-- Task requirements --
All entries below are to be set down again, identical to the source.

-- Data for analysis --
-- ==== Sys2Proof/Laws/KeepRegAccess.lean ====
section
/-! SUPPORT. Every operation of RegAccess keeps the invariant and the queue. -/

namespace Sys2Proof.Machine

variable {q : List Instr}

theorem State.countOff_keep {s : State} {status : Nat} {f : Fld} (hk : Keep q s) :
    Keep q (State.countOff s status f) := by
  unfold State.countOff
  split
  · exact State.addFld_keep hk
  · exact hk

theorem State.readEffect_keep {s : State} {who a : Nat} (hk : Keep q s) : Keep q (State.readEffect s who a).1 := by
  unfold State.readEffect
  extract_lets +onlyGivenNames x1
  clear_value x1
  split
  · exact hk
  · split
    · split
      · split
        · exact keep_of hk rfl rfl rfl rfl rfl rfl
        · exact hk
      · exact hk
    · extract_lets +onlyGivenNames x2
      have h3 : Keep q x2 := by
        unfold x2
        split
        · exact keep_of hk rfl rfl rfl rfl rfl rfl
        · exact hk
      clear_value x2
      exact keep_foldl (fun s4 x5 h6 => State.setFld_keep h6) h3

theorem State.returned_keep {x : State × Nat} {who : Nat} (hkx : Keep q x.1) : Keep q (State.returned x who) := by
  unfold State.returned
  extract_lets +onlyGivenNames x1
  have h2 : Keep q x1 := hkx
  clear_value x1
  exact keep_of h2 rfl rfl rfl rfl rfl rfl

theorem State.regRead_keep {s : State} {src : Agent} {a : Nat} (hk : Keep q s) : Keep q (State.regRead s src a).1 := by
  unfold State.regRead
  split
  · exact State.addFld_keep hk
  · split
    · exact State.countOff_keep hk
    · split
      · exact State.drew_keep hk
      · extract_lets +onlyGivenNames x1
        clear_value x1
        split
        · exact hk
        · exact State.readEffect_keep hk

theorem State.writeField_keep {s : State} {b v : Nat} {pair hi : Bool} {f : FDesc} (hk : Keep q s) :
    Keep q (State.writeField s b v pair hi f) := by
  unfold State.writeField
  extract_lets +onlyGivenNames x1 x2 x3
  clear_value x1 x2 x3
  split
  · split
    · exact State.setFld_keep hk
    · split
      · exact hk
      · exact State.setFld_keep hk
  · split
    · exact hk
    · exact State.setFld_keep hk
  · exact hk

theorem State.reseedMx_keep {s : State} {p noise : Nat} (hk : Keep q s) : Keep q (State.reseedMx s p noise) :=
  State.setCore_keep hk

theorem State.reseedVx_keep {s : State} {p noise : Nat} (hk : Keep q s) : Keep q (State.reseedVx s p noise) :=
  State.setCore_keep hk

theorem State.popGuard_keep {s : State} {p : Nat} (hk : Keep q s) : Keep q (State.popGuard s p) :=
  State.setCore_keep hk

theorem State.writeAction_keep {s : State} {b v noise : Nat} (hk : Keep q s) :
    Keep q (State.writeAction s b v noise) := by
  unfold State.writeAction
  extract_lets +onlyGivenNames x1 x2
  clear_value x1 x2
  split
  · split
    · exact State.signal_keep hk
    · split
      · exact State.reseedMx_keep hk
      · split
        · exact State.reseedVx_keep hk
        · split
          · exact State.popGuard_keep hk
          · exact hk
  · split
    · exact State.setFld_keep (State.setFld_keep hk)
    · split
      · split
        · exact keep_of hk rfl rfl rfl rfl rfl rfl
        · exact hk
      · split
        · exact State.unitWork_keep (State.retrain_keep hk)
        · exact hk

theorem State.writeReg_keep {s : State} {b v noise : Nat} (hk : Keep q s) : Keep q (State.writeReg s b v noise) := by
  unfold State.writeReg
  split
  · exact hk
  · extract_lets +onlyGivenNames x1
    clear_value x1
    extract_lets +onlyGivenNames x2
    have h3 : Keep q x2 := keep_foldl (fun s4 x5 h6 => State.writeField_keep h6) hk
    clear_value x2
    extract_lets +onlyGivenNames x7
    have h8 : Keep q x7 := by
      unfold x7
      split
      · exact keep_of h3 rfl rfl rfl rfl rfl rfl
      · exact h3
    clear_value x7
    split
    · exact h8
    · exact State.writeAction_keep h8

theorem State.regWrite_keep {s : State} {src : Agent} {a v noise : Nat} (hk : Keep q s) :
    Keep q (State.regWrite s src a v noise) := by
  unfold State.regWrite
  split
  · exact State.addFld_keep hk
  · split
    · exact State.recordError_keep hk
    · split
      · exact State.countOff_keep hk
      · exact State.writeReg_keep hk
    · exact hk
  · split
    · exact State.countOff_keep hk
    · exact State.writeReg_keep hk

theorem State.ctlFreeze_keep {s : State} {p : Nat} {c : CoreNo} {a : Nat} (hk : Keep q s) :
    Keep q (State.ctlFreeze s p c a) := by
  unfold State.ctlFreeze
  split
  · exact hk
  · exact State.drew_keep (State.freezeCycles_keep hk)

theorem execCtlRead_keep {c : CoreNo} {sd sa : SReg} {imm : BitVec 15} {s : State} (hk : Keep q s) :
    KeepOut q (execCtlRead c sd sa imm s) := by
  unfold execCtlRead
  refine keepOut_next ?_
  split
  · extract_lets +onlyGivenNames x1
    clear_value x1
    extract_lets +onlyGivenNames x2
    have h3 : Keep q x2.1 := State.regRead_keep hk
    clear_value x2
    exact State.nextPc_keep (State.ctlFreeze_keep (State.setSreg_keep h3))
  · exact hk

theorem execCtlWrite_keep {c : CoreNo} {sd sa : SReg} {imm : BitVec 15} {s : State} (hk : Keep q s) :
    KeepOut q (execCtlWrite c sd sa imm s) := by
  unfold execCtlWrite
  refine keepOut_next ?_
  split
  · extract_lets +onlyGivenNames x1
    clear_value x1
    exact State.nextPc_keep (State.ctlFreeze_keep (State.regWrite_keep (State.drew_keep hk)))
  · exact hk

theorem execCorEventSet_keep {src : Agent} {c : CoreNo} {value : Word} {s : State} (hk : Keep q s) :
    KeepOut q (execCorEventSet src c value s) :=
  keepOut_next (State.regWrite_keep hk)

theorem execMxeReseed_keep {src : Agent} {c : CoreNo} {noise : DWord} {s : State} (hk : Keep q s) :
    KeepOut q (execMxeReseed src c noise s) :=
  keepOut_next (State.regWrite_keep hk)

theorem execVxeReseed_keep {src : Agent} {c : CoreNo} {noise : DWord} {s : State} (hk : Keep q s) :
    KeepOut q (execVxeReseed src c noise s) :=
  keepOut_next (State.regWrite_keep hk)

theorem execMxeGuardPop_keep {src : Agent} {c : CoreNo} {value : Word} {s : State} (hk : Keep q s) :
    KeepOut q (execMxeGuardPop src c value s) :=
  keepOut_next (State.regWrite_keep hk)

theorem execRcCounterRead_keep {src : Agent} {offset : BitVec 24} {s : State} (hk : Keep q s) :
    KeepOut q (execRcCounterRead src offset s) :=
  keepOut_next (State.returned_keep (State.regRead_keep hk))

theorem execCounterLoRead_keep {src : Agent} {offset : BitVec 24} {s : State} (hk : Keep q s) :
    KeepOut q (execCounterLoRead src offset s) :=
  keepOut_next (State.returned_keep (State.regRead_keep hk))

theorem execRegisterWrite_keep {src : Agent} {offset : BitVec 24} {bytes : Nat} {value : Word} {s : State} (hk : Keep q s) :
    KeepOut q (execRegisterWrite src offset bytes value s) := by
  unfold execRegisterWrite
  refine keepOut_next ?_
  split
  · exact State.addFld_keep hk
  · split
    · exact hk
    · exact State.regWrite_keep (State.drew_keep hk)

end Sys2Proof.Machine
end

-- Solution to this problem --
-- ==== Sys2Proof/Laws/KeepRegAccess.lean ====
section
/-! SUPPORT. Every operation of RegAccess keeps the invariant and the queue. -/

namespace Sys2Proof.Machine

variable {q : List Instr}

theorem State.countOff_keep {s : State} {status : Nat} {f : Fld} (hk : Keep q s) :
    Keep q (State.countOff s status f) := by
  unfold State.countOff
  split
  · exact State.addFld_keep hk
  · exact hk

theorem State.readEffect_keep {s : State} {who a : Nat} (hk : Keep q s) : Keep q (State.readEffect s who a).1 := by
  unfold State.readEffect
  extract_lets +onlyGivenNames x1
  clear_value x1
  split
  · exact hk
  · split
    · split
      · split
        · exact keep_of hk rfl rfl rfl rfl rfl rfl
        · exact hk
      · exact hk
    · extract_lets +onlyGivenNames x2
      have h3 : Keep q x2 := by
        unfold x2
        split
        · exact keep_of hk rfl rfl rfl rfl rfl rfl
        · exact hk
      clear_value x2
      exact keep_foldl (fun s4 x5 h6 => State.setFld_keep h6) h3

theorem State.returned_keep {x : State × Nat} {who : Nat} (hkx : Keep q x.1) : Keep q (State.returned x who) := by
  unfold State.returned
  extract_lets +onlyGivenNames x1
  have h2 : Keep q x1 := hkx
  clear_value x1
  exact keep_of h2 rfl rfl rfl rfl rfl rfl

theorem State.regRead_keep {s : State} {src : Agent} {a : Nat} (hk : Keep q s) : Keep q (State.regRead s src a).1 := by
  unfold State.regRead
  split
  · exact State.addFld_keep hk
  · split
    · exact State.countOff_keep hk
    · split
      · exact State.drew_keep hk
      · extract_lets +onlyGivenNames x1
        clear_value x1
        split
        · exact hk
        · exact State.readEffect_keep hk

theorem State.writeField_keep {s : State} {b v : Nat} {pair hi : Bool} {f : FDesc} (hk : Keep q s) :
    Keep q (State.writeField s b v pair hi f) := by
  unfold State.writeField
  extract_lets +onlyGivenNames x1 x2 x3
  clear_value x1 x2 x3
  split
  · split
    · exact State.setFld_keep hk
    · split
      · exact hk
      · exact State.setFld_keep hk
  · split
    · exact hk
    · exact State.setFld_keep hk
  · exact hk

theorem State.reseedMx_keep {s : State} {p noise : Nat} (hk : Keep q s) : Keep q (State.reseedMx s p noise) :=
  State.setCore_keep hk

theorem State.reseedVx_keep {s : State} {p noise : Nat} (hk : Keep q s) : Keep q (State.reseedVx s p noise) :=
  State.setCore_keep hk

theorem State.popGuard_keep {s : State} {p : Nat} (hk : Keep q s) : Keep q (State.popGuard s p) :=
  State.setCore_keep hk

theorem State.writeAction_keep {s : State} {b v noise : Nat} (hk : Keep q s) :
    Keep q (State.writeAction s b v noise) := by
  unfold State.writeAction
  extract_lets +onlyGivenNames x1 x2
  clear_value x1 x2
  split
  · split
    · exact State.signal_keep hk
    · split
      · exact State.reseedMx_keep hk
      · split
        · exact State.reseedVx_keep hk
        · split
          · exact State.popGuard_keep hk
          · exact hk
  · split
    · exact State.setFld_keep (State.setFld_keep hk)
    · split
      · split
        · exact keep_of hk rfl rfl rfl rfl rfl rfl
        · exact hk
      · split
        · exact State.unitWork_keep (State.retrain_keep hk)
        · exact hk

theorem State.writeReg_keep {s : State} {b v noise : Nat} (hk : Keep q s) : Keep q (State.writeReg s b v noise) := by
  unfold State.writeReg
  split
  · exact hk
  · extract_lets +onlyGivenNames x1
    clear_value x1
    extract_lets +onlyGivenNames x2
    have h3 : Keep q x2 := keep_foldl (fun s4 x5 h6 => State.writeField_keep h6) hk
    clear_value x2
    extract_lets +onlyGivenNames x7
    have h8 : Keep q x7 := by
      unfold x7
      split
      · exact keep_of h3 rfl rfl rfl rfl rfl rfl
      · exact h3
    clear_value x7
    split
    · exact h8
    · exact State.writeAction_keep h8

theorem State.regWrite_keep {s : State} {src : Agent} {a v noise : Nat} (hk : Keep q s) :
    Keep q (State.regWrite s src a v noise) := by
  unfold State.regWrite
  split
  · exact State.addFld_keep hk
  · split
    · exact State.recordError_keep hk
    · split
      · exact State.countOff_keep hk
      · exact State.writeReg_keep hk
    · exact hk
  · split
    · exact State.countOff_keep hk
    · exact State.writeReg_keep hk

theorem State.ctlFreeze_keep {s : State} {p : Nat} {c : CoreNo} {a : Nat} (hk : Keep q s) :
    Keep q (State.ctlFreeze s p c a) := by
  unfold State.ctlFreeze
  split
  · exact hk
  · exact State.drew_keep (State.freezeCycles_keep hk)

theorem execCtlRead_keep {c : CoreNo} {sd sa : SReg} {imm : BitVec 15} {s : State} (hk : Keep q s) :
    KeepOut q (execCtlRead c sd sa imm s) := by
  unfold execCtlRead
  refine keepOut_next ?_
  split
  · extract_lets +onlyGivenNames x1
    clear_value x1
    extract_lets +onlyGivenNames x2
    have h3 : Keep q x2.1 := State.regRead_keep hk
    clear_value x2
    exact State.nextPc_keep (State.ctlFreeze_keep (State.setSreg_keep h3))
  · exact hk

theorem execCtlWrite_keep {c : CoreNo} {sd sa : SReg} {imm : BitVec 15} {s : State} (hk : Keep q s) :
    KeepOut q (execCtlWrite c sd sa imm s) := by
  unfold execCtlWrite
  refine keepOut_next ?_
  split
  · extract_lets +onlyGivenNames x1
    clear_value x1
    exact State.nextPc_keep (State.ctlFreeze_keep (State.regWrite_keep (State.drew_keep hk)))
  · exact hk

theorem execCorEventSet_keep {src : Agent} {c : CoreNo} {value : Word} {s : State} (hk : Keep q s) :
    KeepOut q (execCorEventSet src c value s) :=
  keepOut_next (State.regWrite_keep hk)

theorem execMxeReseed_keep {src : Agent} {c : CoreNo} {noise : DWord} {s : State} (hk : Keep q s) :
    KeepOut q (execMxeReseed src c noise s) :=
  keepOut_next (State.regWrite_keep hk)

theorem execVxeReseed_keep {src : Agent} {c : CoreNo} {noise : DWord} {s : State} (hk : Keep q s) :
    KeepOut q (execVxeReseed src c noise s) :=
  keepOut_next (State.regWrite_keep hk)

theorem execMxeGuardPop_keep {src : Agent} {c : CoreNo} {value : Word} {s : State} (hk : Keep q s) :
    KeepOut q (execMxeGuardPop src c value s) :=
  keepOut_next (State.regWrite_keep hk)

theorem execRcCounterRead_keep {src : Agent} {offset : BitVec 24} {s : State} (hk : Keep q s) :
    KeepOut q (execRcCounterRead src offset s) :=
  keepOut_next (State.returned_keep (State.regRead_keep hk))

theorem execCounterLoRead_keep {src : Agent} {offset : BitVec 24} {s : State} (hk : Keep q s) :
    KeepOut q (execCounterLoRead src offset s) :=
  keepOut_next (State.returned_keep (State.regRead_keep hk))

theorem execRegisterWrite_keep {src : Agent} {offset : BitVec 24} {bytes : Nat} {value : Word} {s : State} (hk : Keep q s) :
    KeepOut q (execRegisterWrite src offset bytes value s) := by
  unfold execRegisterWrite
  refine keepOut_next ?_
  split
  · exact State.addFld_keep hk
  · split
    · exact hk
    · exact State.regWrite_keep (State.drew_keep hk)

end Sys2Proof.Machine
end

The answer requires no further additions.